**Recorded data:**
------------------------------
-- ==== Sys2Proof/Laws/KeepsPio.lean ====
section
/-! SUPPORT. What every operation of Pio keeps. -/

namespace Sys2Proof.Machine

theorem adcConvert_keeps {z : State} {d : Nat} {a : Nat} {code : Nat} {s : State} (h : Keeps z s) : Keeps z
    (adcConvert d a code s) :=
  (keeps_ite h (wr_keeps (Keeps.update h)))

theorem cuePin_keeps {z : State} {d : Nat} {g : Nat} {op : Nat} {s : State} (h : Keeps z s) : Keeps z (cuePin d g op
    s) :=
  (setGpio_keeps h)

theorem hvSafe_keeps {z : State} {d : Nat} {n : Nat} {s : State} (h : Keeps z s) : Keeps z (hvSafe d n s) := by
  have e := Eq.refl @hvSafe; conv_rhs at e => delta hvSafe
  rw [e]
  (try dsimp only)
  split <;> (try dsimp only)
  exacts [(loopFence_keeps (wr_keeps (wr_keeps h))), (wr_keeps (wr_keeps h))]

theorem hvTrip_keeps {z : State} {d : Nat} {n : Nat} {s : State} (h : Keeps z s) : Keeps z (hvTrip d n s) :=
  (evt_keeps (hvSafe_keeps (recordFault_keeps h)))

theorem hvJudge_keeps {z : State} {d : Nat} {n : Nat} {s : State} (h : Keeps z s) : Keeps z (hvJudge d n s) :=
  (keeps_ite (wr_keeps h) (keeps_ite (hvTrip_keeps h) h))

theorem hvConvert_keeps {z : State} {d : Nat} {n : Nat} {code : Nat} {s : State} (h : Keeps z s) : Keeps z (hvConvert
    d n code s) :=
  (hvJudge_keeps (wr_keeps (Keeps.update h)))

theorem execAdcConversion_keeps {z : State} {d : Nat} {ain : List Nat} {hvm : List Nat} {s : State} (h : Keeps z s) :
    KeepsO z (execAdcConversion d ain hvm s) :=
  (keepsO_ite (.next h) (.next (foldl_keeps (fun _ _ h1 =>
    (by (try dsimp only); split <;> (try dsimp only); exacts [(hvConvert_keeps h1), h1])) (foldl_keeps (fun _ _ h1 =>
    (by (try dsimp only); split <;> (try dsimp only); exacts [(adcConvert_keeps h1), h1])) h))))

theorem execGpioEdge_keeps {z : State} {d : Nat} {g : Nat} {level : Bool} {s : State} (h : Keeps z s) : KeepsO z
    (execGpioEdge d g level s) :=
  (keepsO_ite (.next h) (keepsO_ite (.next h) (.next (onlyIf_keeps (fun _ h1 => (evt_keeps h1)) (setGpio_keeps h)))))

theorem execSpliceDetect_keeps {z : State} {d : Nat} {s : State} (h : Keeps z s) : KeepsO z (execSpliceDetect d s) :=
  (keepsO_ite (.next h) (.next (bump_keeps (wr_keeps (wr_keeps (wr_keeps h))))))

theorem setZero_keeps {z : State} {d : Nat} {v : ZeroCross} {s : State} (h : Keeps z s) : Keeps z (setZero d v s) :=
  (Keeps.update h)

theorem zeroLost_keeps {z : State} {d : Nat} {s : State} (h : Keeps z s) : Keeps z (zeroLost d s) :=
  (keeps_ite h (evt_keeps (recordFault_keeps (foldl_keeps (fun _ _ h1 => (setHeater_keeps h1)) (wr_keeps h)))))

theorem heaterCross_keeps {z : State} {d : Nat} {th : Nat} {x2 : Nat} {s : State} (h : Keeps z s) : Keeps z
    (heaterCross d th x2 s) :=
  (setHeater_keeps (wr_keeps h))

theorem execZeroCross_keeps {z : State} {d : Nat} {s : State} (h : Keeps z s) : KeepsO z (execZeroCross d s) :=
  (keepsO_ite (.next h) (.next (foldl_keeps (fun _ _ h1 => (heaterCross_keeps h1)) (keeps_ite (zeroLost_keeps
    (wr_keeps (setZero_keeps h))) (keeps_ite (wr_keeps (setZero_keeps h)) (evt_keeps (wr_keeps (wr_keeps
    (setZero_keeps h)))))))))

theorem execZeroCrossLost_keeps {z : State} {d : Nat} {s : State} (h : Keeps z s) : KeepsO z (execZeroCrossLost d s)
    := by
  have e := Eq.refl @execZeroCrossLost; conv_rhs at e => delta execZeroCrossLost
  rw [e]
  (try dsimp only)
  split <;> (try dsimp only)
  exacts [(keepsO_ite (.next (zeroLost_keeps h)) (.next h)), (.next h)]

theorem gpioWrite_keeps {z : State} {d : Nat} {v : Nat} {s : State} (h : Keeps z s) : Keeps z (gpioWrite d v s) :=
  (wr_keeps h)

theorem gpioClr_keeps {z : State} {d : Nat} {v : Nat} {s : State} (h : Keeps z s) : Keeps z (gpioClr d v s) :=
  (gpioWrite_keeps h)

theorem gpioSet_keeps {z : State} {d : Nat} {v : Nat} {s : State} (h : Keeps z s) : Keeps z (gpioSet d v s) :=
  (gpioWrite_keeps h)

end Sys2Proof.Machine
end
------------------------------
**What is required:**
Print all the entries above. Keep each one exact.

**Solution to the problem:**
-- ==== Sys2Proof/Laws/KeepsPio.lean ====
section
/-! SUPPORT. What every operation of Pio keeps. -/

namespace Sys2Proof.Machine

theorem adcConvert_keeps {z : State} {d : Nat} {a : Nat} {code : Nat} {s : State} (h : Keeps z s) : Keeps z
    (adcConvert d a code s) :=
  (keeps_ite h (wr_keeps (Keeps.update h)))

theorem cuePin_keeps {z : State} {d : Nat} {g : Nat} {op : Nat} {s : State} (h : Keeps z s) : Keeps z (cuePin d g op
    s) :=
  (setGpio_keeps h)

theorem hvSafe_keeps {z : State} {d : Nat} {n : Nat} {s : State} (h : Keeps z s) : Keeps z (hvSafe d n s) := by
  have e := Eq.refl @hvSafe; conv_rhs at e => delta hvSafe
  rw [e]
  (try dsimp only)
  split <;> (try dsimp only)
  exacts [(loopFence_keeps (wr_keeps (wr_keeps h))), (wr_keeps (wr_keeps h))]

theorem hvTrip_keeps {z : State} {d : Nat} {n : Nat} {s : State} (h : Keeps z s) : Keeps z (hvTrip d n s) :=
  (evt_keeps (hvSafe_keeps (recordFault_keeps h)))

theorem hvJudge_keeps {z : State} {d : Nat} {n : Nat} {s : State} (h : Keeps z s) : Keeps z (hvJudge d n s) :=
  (keeps_ite (wr_keeps h) (keeps_ite (hvTrip_keeps h) h))

theorem hvConvert_keeps {z : State} {d : Nat} {n : Nat} {code : Nat} {s : State} (h : Keeps z s) : Keeps z (hvConvert
    d n code s) :=
  (hvJudge_keeps (wr_keeps (Keeps.update h)))

theorem execAdcConversion_keeps {z : State} {d : Nat} {ain : List Nat} {hvm : List Nat} {s : State} (h : Keeps z s) :
    KeepsO z (execAdcConversion d ain hvm s) :=
  (keepsO_ite (.next h) (.next (foldl_keeps (fun _ _ h1 =>
    (by (try dsimp only); split <;> (try dsimp only); exacts [(hvConvert_keeps h1), h1])) (foldl_keeps (fun _ _ h1 =>
    (by (try dsimp only); split <;> (try dsimp only); exacts [(adcConvert_keeps h1), h1])) h))))

theorem execGpioEdge_keeps {z : State} {d : Nat} {g : Nat} {level : Bool} {s : State} (h : Keeps z s) : KeepsO z
    (execGpioEdge d g level s) :=
  (keepsO_ite (.next h) (keepsO_ite (.next h) (.next (onlyIf_keeps (fun _ h1 => (evt_keeps h1)) (setGpio_keeps h)))))

theorem execSpliceDetect_keeps {z : State} {d : Nat} {s : State} (h : Keeps z s) : KeepsO z (execSpliceDetect d s) :=
  (keepsO_ite (.next h) (.next (bump_keeps (wr_keeps (wr_keeps (wr_keeps h))))))

theorem setZero_keeps {z : State} {d : Nat} {v : ZeroCross} {s : State} (h : Keeps z s) : Keeps z (setZero d v s) :=
  (Keeps.update h)

theorem zeroLost_keeps {z : State} {d : Nat} {s : State} (h : Keeps z s) : Keeps z (zeroLost d s) :=
  (keeps_ite h (evt_keeps (recordFault_keeps (foldl_keeps (fun _ _ h1 => (setHeater_keeps h1)) (wr_keeps h)))))

theorem heaterCross_keeps {z : State} {d : Nat} {th : Nat} {x2 : Nat} {s : State} (h : Keeps z s) : Keeps z
    (heaterCross d th x2 s) :=
  (setHeater_keeps (wr_keeps h))

theorem execZeroCross_keeps {z : State} {d : Nat} {s : State} (h : Keeps z s) : KeepsO z (execZeroCross d s) :=
  (keepsO_ite (.next h) (.next (foldl_keeps (fun _ _ h1 => (heaterCross_keeps h1)) (keeps_ite (zeroLost_keeps
    (wr_keeps (setZero_keeps h))) (keeps_ite (wr_keeps (setZero_keeps h)) (evt_keeps (wr_keeps (wr_keeps
    (setZero_keeps h)))))))))

theorem execZeroCrossLost_keeps {z : State} {d : Nat} {s : State} (h : Keeps z s) : KeepsO z (execZeroCrossLost d s)
    := by
  have e := Eq.refl @execZeroCrossLost; conv_rhs at e => delta execZeroCrossLost
  rw [e]
  (try dsimp only)
  split <;> (try dsimp only)
  exacts [(keepsO_ite (.next (zeroLost_keeps h)) (.next h)), (.next h)]

theorem gpioWrite_keeps {z : State} {d : Nat} {v : Nat} {s : State} (h : Keeps z s) : Keeps z (gpioWrite d v s) :=
  (wr_keeps h)

theorem gpioClr_keeps {z : State} {d : Nat} {v : Nat} {s : State} (h : Keeps z s) : Keeps z (gpioClr d v s) :=
  (gpioWrite_keeps h)

theorem gpioSet_keeps {z : State} {d : Nat} {v : Nat} {s : State} (h : Keeps z s) : Keeps z (gpioSet d v s) :=
  (gpioWrite_keeps h)

end Sys2Proof.Machine
end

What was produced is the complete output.